Oh, but how, then, would we discover that something like Just Friends is a hoot in the old National Lampoon style, and that it’s nowhere near as generic as its crummy date-movie title? This one features Ryan Reynolds, Amy Smart, Chris Klein and Scary Movie alumnus Anna Faris. Ryan is a fat high school geek who pines after crush Amy Smart before shedding a few stone and becoming a hotshot music executive in LA. Typically, he returns to his hometown for a high school reunion, towing along his crazoid pop star girlfriend, Samantha (Faris), who rechannels the same brazen, brainless character she did in Lost in Translation – only turned up to "11."

On paper, this sounds kinda formulaic. But it’s got an undercurrent of sophomoric viciousness – combined with a sweetness absent from teen comedies since the first American Pie movie – that lifts it above the genre.

Ahem. But can we say the same of Just Like Heaven, a supernatural romantic comedy starring Reese Witherspoon and Mark Ruffalo? It may have generated few waves on release, but high above the Pacific Ocean, it actually grows wings. Actually, I caught this, not mid-air, but on a Greyhound bus from Manhattan to Boston. There was a certain chemistry there, with the always-trying Witherspoon as an in-between spirit attempting to spook Ruffalo out of her old apartment after she lapses into a coma in one of those "I shouldn’t have switched the radio station and taken my eyes off the road" cinematic car accidents. Solid, if stupid, laughs. You just have to check your brain at the door.

Then there’s She’s the Man, which my wife clued me into after watching it on the last leg of a return flight from South Africa. (It may be that exhaustion is a precondition for enjoying such movies.) Anyway, she loved this teen update of William Shakespeare’s Twelfth Night, which arguably provides more culture than an in-flight movie viewer deserves. Amanda Bynes (yes, Amanda Bynes) is quite good as a soccer-playing high school teen whose girl squad gets the axe, so she pretends to be her brother and transfers to a rival school to get on their team. No, I don’t recall any soccer matches in Twelfth Night, nor was there a catfight in a girl’s bathroom between three debutantes. But maybe Shakespeare’s play would have been improved by it.

Then there are movies that you would probably never watch again after landing, but seem like AFI Classics while in mid-air. Paul Schrader’s Affliction, for instance, was showing on a flight back from the US a few years back. I’d heard Nick Nolte was in rare form in this tale of paternal oppression, and somehow, on a seemingly endless pan-global flight, this tortured specimen of feel-bad cinema made perfect sense, including the part where Nolte performs visceral dental surgery on himself. Guess you had to be there.

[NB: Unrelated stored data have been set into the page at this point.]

-- ==== Sys2Proof/Machine/Queues.lean ====
section
/-! DEFINITION. Queue and index instructions: handles, paths, and the pass over a spill ring (11 R224 to R226, R233 to R247, 17
R361). -/
namespace Sys2Proof.Machine

/-- A tile of the partition that holds an address space: placement makes it resident at each of them (15 R316). -/
def State.inPartition (s : State) (asid n : Nat) : Bool := Config.isTile n && (s.tile n).resident asid

/-- The reason for which a handle traps QUEUE at issue (11 R225, R247). -/
def State.handleFault (s : State) (th : Thread) (h : Dword) (isD : Bool) : Option Nat :=
  if field h 32 32 ≠ 0 || field h 12 3 ≠ 0 || !s.inPartition th.asid.toNat (handleOwner h) then some 1
  else if (field h 11 1 == 1) != isD then some 2
  else none

def groupDest (r : BitVec 5) : List Dest := (List.range 4).map (fun i => .g (r.toNat + i))

/-- The four registers of a group (11 R224). -/
def Thread.group (th : Thread) (r : BitVec 5) : QRec :=
  let w := fun i => th.rg (r + BitVec.ofNat 5 i)
  { w0 := w 0, w1 := w 1, w2 := w 2, w3 := w 3 }

/-- What a queue form by handle asks. -/
structure QForm where
  f : Form
  isD : Bool
  route : Route
  /-- a release: it waits as if marked, then for the buffer and the count (07 R151, 11 R226) -/
  rel : Bool := false
  acq : Bool := false
  dests : List Dest := []
  handle : Thread → Dword
  op : Thread → QueueOp

/-- Records and notes of this tile to one queue that wait in its resend buffer (11 R234). -/
def Tile.resendBusy (tl : Tile) (h : Dword) : Bool := tl.resend.any (fun x => x.2.va == h)

/-- It takes its thread to the queue's tile (06 R128, 11 R226). -/
def QForm.migrates (q : QForm) (s : State) : Bool :=
  let own := handleOwner (q.handle s.me)
  q.route == .follow && own != s.here && s.reachable own && !s.stays s.me && (s.handleFault s.me (q.handle s.me) q.isD).isNone

/-- A queue form by handle (11 R225, R226), which waits as if marked where it releases or migrates (02 R66, 07 R151): the waits of a
release, the handle's checks, then its path. A posted form waits behind refused records of its queue, at its own tile with its thread, and
forfeits while the resend buffer is full (11 R234). A DSEND of multiplicity 0 is discarded (11 R239). -/
def queueForm (q : QForm) (s : State) : Out :=
  issue { q.f with waits := q.rel || q.migrates s } s (fun th s =>
    let t := s.here
    let h := q.handle th
    let own := handleOwner h
    let op := q.op th
    let x : Access := { kind := .queue op, va := h, need := { size := 1, align := 1, right := .none }, route := q.route
                        dests := q.dests, acq := q.acq, size := q.f.i.size }
    let past := { th.unpin true with pc := th.nextPc q.f.i }
    let nothing := match op with
      | .dsend r => r.w3.truncate 32 == (0 : BitVec 32)
      | _ => false
    match s.releaseWait q.rel s.myCore th with
    | some s => .next s
    | none =>
      match s.handleFault th h q.isD with
      | some r => .next (s.trap Cause.queue (queueValue r h))
      | none =>
        if nothing then .next (s.issued past)
        else if own ≠ t && !s.reachable own then .next (s.trap Cause.isolated (BitVec.ofNat 64 own))
        else if q.route == .post then
          if 64 ≤ s.myTile.resend.length then .next s.forfeit
          else if 255 ≤ th.posted.length then .next (s.hold .posted)
          else if own = t && s.myTile.resendBusy h then
            let rec' := { (x.record s th t own 0).op with path := .posted, origin := .thread t th.tid th.tags }
            let s := s.issued { past with
              posted := past.posted ++ [{ tag := th.tags, owner := own, acq := false }], tags := th.tags + 1, st := .markWait, hold := .record }
            .next (s.mapTile t (fun tl => { tl with resend := tl.resend ++ [(s.residentCycles t, rec')] }))
          else .next (s.route th x own 0)
        else .next (s.route th x own 0))

/-- 11 R233, R234. -/
def execQsend (m : Bool) (a b : BitVec 5) (s : State) : Out :=
  queueForm { f := { i := .qsend m a b, m := m, src := groupDest a ++ [gd b], mem := true }, isD := false, route := .post
              handle := fun th => th.rg b, op := fun th => .send (th.group a) } s

/-- 11 R235. -/
def execQrecv (m : Bool) (a b c : BitVec 5) (s : State) : Out :=
  queueForm { f := { i := .qrecv m a b c, m := m, dst := groupDest a ++ [gd c], src := [gd b], long := true, mem := true }
              isD := false, route := .follow, acq := true, dests := groupDest a ++ [gd c]
              handle := fun th => th.rg b, op := fun _ => .recv } s

/-- 11 R236. -/
def execQeos (m : Bool) (b : BitVec 5) (s : State) : Out :=
  queueForm { f := { i := .qeos m b, m := m, src := [gd b], mem := true }, isD := false, route := .post, rel := true
              handle := fun th => th.rg b, op := fun _ => .eos } s

/-- 11 R237. -/
def execQstat (m : Bool) (a b : BitVec 5) (s : State) : Out :=
  queueForm { f := { i := .qstat m a b, m := m, dst := [gd a], src := [gd b], long := true, mem := true }
              isD := false, route := .remote, dests := [gd a], handle := fun th => th.rg b, op := fun _ => .stat } s

/-- 11 R239: bits [63:48] of word 3 are sent as zero. -/
def execDsend (m : Bool) (a b : BitVec 5) (s : State) : Out :=
  queueForm { f := { i := .dsend m a b, m := m, src := groupDest a ++ [gd b], mem := true }, isD := true, route := .post
              handle := fun th => th.rg b
              op := fun th => .dsend { th.group a with w3 := putField (th.group a).w3 48 16 0 } } s

/-- 11 R240, R241. -/
def execDrecv (m : Bool) (a b c : BitVec 5) (s : State) : Out :=
  queueForm { f := { i := .drecv m a b c, m := m, dst := groupDest a ++ [gd c], src := [gd b], long := true, mem := true }
              isD := true, route := .follow, acq := true, dests := groupDest a ++ [gd c]
              handle := fun th => th.rg b, op := fun _ => .drecv } s

/-- 11 R242. -/
def execDseal (m : Bool) (b c : BitVec 5) (s : State) : Out :=
  queueForm { f := { i := .dseal m b c, m := m, src := [gd b, gd c], mem := true }, isD := true, route := .post, rel := true
              handle := fun th => th.rg b, op := fun th => .dseal (field (th.rg c) 0 16) ((th.rg c).getLsbD 16) } s

/-- 11 R243. -/
def execDquiet (m : Bool) (a b : BitVec 5) (s : State) : Out :=
  queueForm { f := { i := .dquiet m a b, m := m, dst := [gd a], src := [gd b], long := true, mem := true }
              isD := true, route := .remote, dests := [gd a], handle := fun th => th.rg b, op := fun _ => .dquiet } s

/-! ## Arrangement indexes (11 R244 to R246) -/

def indexNeed : Need := { size := 64, align := 64, right := .rdWA, host := false, sramOnly := true, kind13 := true }

/-- 11 R244. -/
def execXupd (m : Bool) (a b c : BitVec 5) (s : State) : Out :=
  access { i := .xupd m a b c, m := m, dst := [gd a], src := gd b :: groupDest c, long := true, mem := true } s (fun th =>
    { kind := .index (.upd (th.group c)), va := th.rg b, need := indexNeed, route := .follow, dests := [gd a] })

/-- 11 R245: the value and the next cursor go to the group's last three registers; the whole group pends (11 R224). -/
def execXscan (m : Bool) (a b : BitVec 5) (s : State) : Out :=
  access { i := .xscan m a b, m := m, dst := groupDest a, src := [gd a, gd (a + 3), gd b], long := true, mem := true } s
    (fun th =>
      { kind := .index (.scan (th.rg a) (field (th.rg (a + 3)) 32 32)), va := th.rg b, need := indexNeed, route := .follow
        dests := groupDest a })

/-- 11 R246. -/
def execXcnt (m : Bool) (a b c : BitVec 5) (s : State) : Out :=
  access { i := .xcnt m a b c, m := m, dst := [gd a], src := [gd b, gd c], long := true, mem := true } s (fun th =>
    { kind := .index (.cnt (th.rg c)), va := th.rg b, need := indexNeed, route := .follow, dests := [gd a] })

/-- BAND_PASS: the pass that the release of a D-queue has due (17 R361), once its ring has been read. -/
def execBandPass (t q : Nat) (s : State) : Out :=
  if !s.unitsRun t || !(((s.tile t).dqueue q).bind (·.rel)).any (·.passDue) then .next s
  else
    match s.readSpilled t q with
    | (s, false) => .next s
    | (s, true) =>
      let (s, woken) := s.bandPass t q
      .next (s.wakeAll woken)

end Sys2Proof.Machine
end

Hey, even CSI Miami can seem eminently watchable at 36,000 feet. Normally, I cringe at the William Shatner tendencies of David Caruso – the one-liners delivered in his terse, singsong growl – but on a long flight, it’s really not all that bad, even with the low-IQ, hair-and-teeth squad of CSI agents assembled for the case.

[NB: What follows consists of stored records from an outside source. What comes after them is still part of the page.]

-- ==== Sys2Proof/Machine/Serve.lean ====
section
/-! DEFINITION. What packets do at the tile they reach: operations, pieces and operand lines at their owner, responses and
acknowledgements at their sender, page walks, and the fault buffer (06 R129, 07 R146, 10 R210, 11 R233 to R242, 12 R256 to R258,
13 R285, 16 R336 to R345). -/
namespace Sys2Proof.Machine

/-! ## Streams and the fault buffer (13 R285, 16 R340) -/

def Packet.sameStream (p q : Packet) : Bool := p.src == q.src && p.dst == q.dst && p.cls == q.cls

/-- A packet comes after the earlier packets of its stream; adaptive routing and the drain leave classes other than POST and SYS
without that order (18 R380, R389). -/
def State.comesAfter (s : State) (p : Packet) : Bool :=
  (p.cls == clsPOST || p.cls == clsSYS || (p.mode != 2 && !p.drainVc)) && s.net.any (fun q => q.sameStream p && decide (q.born < p.born))

/-- TID of the issuer of what a packet carries (16 R339). -/
def Payload.tid : Payload → BitVec 32
  | .request op => op.origin.tid
  | .posted op => op.origin.tid
  | .withdraw op _ => op.origin.tid
  | .copyRead x => x.origin.tid
  | .copyData x => x.origin.tid
  | .copyCount x => x.origin.tid
  | .lineRead x => x.tid
  | .lineReads (x :: _) => x.tid
  | _ => 0xFFFFFFFF

/-- A packet whose page is being walked for. -/
def Use.stream (u : Use) (p : Packet) : Bool :=
  match u with
  | .packet q => q.sameStream p
  | _ => false

def Tile.streamWalks (tl : Tile) (p : Packet) : Bool := tl.walks.any (fun w => w.uses.any (fun u => u.stream p))
def Tile.streamHeld (tl : Tile) (p : Packet) : Bool := tl.faultBuf.any (fun e => e.p.sameStream p)

/-- A full fault buffer stalls an input channel of a tile (16 R340). -/
def State.fbStalls (s : State) (t : Nat) : State :=
  s.mapTile t (fun tl => { tl with fbFull := some (tl.fbFull.getD (s.residentCycles t)) })

/-- A fault buffer with room again: the cycles for which it stalled a channel are counted (16 R354). -/
def State.fbRoom (s : State) (t : Nat) : State :=
  match (s.tile t).fbFull with
  | some at_ =>
    if 64 ≤ (s.tile t).faultBuf.length then s
    else (s.mapTile t (fun tl => { tl with fbFull := none })).count t 0x273 (s.residentCycles t - at_)
  | none => s

/-- The requester that a packet's request is at its tile (14 R296): what the fabric brings is NET's; what the tile sent itself is its engines',
and a Bookend's is BK's; records and notes for the Dresser, and contexts for the Hutch, are HUT's. -/
def Packet.requester (p : Packet) : Nat :=
  let own := fun (o : Origin) (r : Nat) => if p.src ≠ p.dst then 4 else match o with
    | .bookend _ _ _ => 6
    | _ => r
  match p.body with
  | .request op => own op.origin 4
  | .posted op => (match op.kind with
    | .queue (.dsend _) => 7
    | .queue (.dseal _ _) => 7
    | _ => own op.origin 4)
  | .context _ _ => 7
  | .copyRead x => own x.origin 5
  | .copyData x => own x.origin 5
  | .copyCount x => own x.origin 5
  | .lineRead _ => if p.src ≠ p.dst then 4 else 5
  | .lineReads _ => 4
  | _ => 4

/-! ### Stalls at the pipeline (14 R303) -/

/-- Another request of a packet's requester stalls, and the packet waits behind it. -/
def State.netBehind (s : State) (t : Nat) (p : Packet) : Bool := s.behind t p.requester (.packet p.born)
/-- A packet's request stalls, and is accepted. -/
def State.netStalls (s : State) (t : Nat) (p : Packet) : State := s.stalls t p.requester (.packet p.born)
def State.netGoes (s : State) (t : Nat) (p : Packet) : State := s.goes t p.requester

/-- A packet that waits for a page joins or starts a walk; with 32 walks active it stalls as at a full miss table (16 R338). -/
def State.walkFor (s : State) (p : Packet) (seg : Nat) (m : Mapping) (lo : Nat) (va : Dword) (write : Bool) : State × Bool :=
  match s.startWalk p.dst p.asid seg m lo va write (.packet p) with
  | some s => (s.netGoes p.dst p, true)
  | none => (s.netStalls p.dst p, false)

/-! ## Performing what a packet asks -/

/-- An operation at its owner: it is performed, walks for a page, or stays with its port (06 R129, 14 R303). -/
def State.serveOp (s : State) (p : Packet) (op : Op) : State × Bool :=
  match s.locate op with
  | .miss => s.walkFor p op.seg op.map op.lo op.va op.kind.writes
  | .at_ a s =>
    match s.touchOp op a with
    | .stall s => (s.netStalls p.dst p, false)
    | .ok gate s =>
      let e := ((s.netGoes p.dst p).noteNarrow op gate).effect op a
      let s := e.s.wakeAll e.woken
      match e.ans with
      | .reply r => (s.reply op r gate, true)
      | .waits => (s, true)
      | .page seg lo va write => s.walkFor p seg ((s.tile p.dst).seg seg).mapping lo va write
      | .refused => (s.takeBack op, true)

On the other hand, even my three-year-old daughter failed to find any diversion in Free Willy 3; she declared it "boring" after about 10 minutes, and started playing with my seatbelt latch instead. Perhaps she’s a budding movie critic.

The point is, you can find amusement on a long flight, if you’re willing to lower your standards and your expectations, and give up a few of your prejudices. After all, just because Amanda Bynes is in something, doesn’t necessarily make it bad.

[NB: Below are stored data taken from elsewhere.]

/-- HUTCH_DISPATCH: the context that is due starts loading into a free slot; a task message first gets its scratch. -/
def execHutchDispatch (t : Nat) (s : State) : Out :=
  match (s.tile t).due with
  | none => .next s
  | some h =>
    if !s.unitsRun t then .next s
    else
      match (s.tile t).rangeFor h with
      | none => .next (s.taskBlocks t h)
      | some base =>
        let s := s.taskFits t h
        match (s.tile t).pickCore h.ctx.core with
        | none => .next s
        | some c =>
          match s.touchLines t false (contextLines t h.place h.ctx.th) with
          | (s, false) => .next s
          | (s, true) =>
            let k := ((s.tile t).freeSlots c).headD 0
            let th := match base with
              | some b => { h.ctx.th with scratch := some (b, h.ctx.scratchNeed) }
              | none => h.ctx.th
            let h' : Held := { h with ctx := { h.ctx with th := th } }
            let now := s.residentCycles t
            .next ((s.mapTile t (fun tl =>
              { tl.setCore c { tl.core c with loading := some (k, h') } with
                hutch := tl.hutch.erase h, idleSince := now
                taskHead := if h.how == .task then none else tl.taskHead
                allots := match base with
                  | some b => tl.allots ++ [(b, h.ctx.scratchNeed, th.tid)]
                  | none => tl.allots })).count t 0x263)

/-! ## Loading (15 R321, R328, 06 R135, 16 R333) -/

/-- A context that cannot be resumed: its thread ends, and records tell the supervisor and the Bureau (16 R333). -/
def State.lostContext (s : State) (t : Nat) (th : Thread) : State :=
  let r : FaultRec := { tid := th.tid, asid := th.asid.toNat, seg := 0, kind := 9, reason := 0x12, lo := 0, va := 0, src := t, cls := clsMIG }
  let s := (s.addFault t r).toBureau t r
  (s.sendRetire t th.asid.toNat th.tid).sendQuotaDrop t th.asid.toNat

/-- A thread whose fetch was refused while it was parked: it meets the failure of that fetch in its slot (12 R273). -/
def Thread.fetchRefused (th : Thread) : Option Dword :=
  match th.hold with
  | .trap c v e => if th.haltedFrom == .markWait && c == Cause.pageDenied && e == th.pc then some v else none
  | _ => none

/-- A thread in its slot goes on: a parked one with what its wait record holds, another with the access it brought, which no stopped core
presents (16 R332, 19 R410). -/
def State.resumeLoaded (s : State) (t c k : Nat) (how : Admit) : State :=
  let th := s.thread t c k
  let co := (s.tile t).core c
  let present := fun (s : State) => if co.stopped || co.brkStopped then s else s.acceptOwn t c k
  if how = .woken then
    match th.wait.bind (·.answer) with
    | some r =>
      (s.setThread t c k { th with st := .ready, haltedFrom := .free, wait := th.wait.map (fun w => { w with answer := none })
                           }).finish t c k r
    | none =>
      match th.fetchRefused with
      | some va => (s.setThread t c k { th with st := .ready, haltedFrom := .free, hold := .results }).fetchTrap t c k Cause.pageDenied va
      | none =>
        let s := s.setThread t c k { th with st := if th.haltedFrom == .ready then th.presenting else th.haltedFrom, haltedFrom := .free }
        let elems := match th.wait with
          | some w => w.elems
          | none => false
        if th.haltedFrom == .ready then present (if elems then s.elementsDone t c k else s) else s.refreshCore t c
  else present s

/-- What a migrated thread does on arrival with the instruction at PC: its operation and the registers that it writes, from the record's own
registers, AVA and g0 slot (06 R135, 07 R147). -/
def carriedOp (i : Instr) (th : Thread) : Option (OpKind × List Dest) :=
  match i with
  | .ld _ d _ f _ => some (.load (loadForm f), [gd d])
  | .cLd _ a _ => some (.load ⟨8, false⟩, [gd a])
  | .st _ _ _ f _ => some (.store (storeSize f) th.g0slot, [])
  | .cSt _ _ _ => some (.store 8 th.g0slot, [])
  | .ldfe _ d _ _ => some (.fe .ldfe 0, [gd d])
  | .ldff _ d _ _ => some (.fe .ldff 0, [gd d])
  | .stef _ d _ _ => some (.fe .stef (th.rg d), [])
  | .stff _ d _ _ => some (.fe .stff (th.rg d), [])
  | .feprobe _ d _ _ => some (.fe .feprobe 0, [gd d])
  | .feset _ d _ _ => some (.fe .feset (th.rg d), [])
  | .amo _ d _ b p z _ => some (.amo (amoOp p) (if z = 0 then 4 else 8) (th.rg b) true, [gd d])
  | .cas _ d _ b c z _ => some (.cas (if z = 0 then 4 else 8) (th.rg b) (th.rg c), [gd d])
  | .vld _ v k _ _ => some (.vload (th.rk k.toNat), [vd v])
  | .vst _ v k _ _ => some (.vstore (th.rk k.toNat) (th.rv v.toNat), [])
  | .qrecv _ a _ c => some (.queue .recv, groupDest a ++ [gd c])
  | .drecv _ a _ c => some (.queue .drecv, groupDest a ++ [gd c])
  | .xupd _ a _ c => some (.index (.upd (th.group c)), [gd a])
  | .xscan _ a _ => some (.index (.scan (th.rg a) (field (th.rg (a + 3)) 32 32)), groupDest a)
  | .xcnt _ a _ c => some (.index (.cnt (th.rg c)), [gd a])
  | .migrate _ _ _ => some (.arrive, [])
  | .home _ => some (.arrive, [])
  | _ => none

In-flight movies are a particular challenge for the entertainment-starved. Maybe those in first class or business have the luxury of abundant choices; but you, back there in coach, you just have to grit your teeth and bear it. And in-flight movies have one edge over home entertainment choices back on earth: you’re pretty much a captive audience. It’s the one place where you can’t walk out of the movie theater in disgust.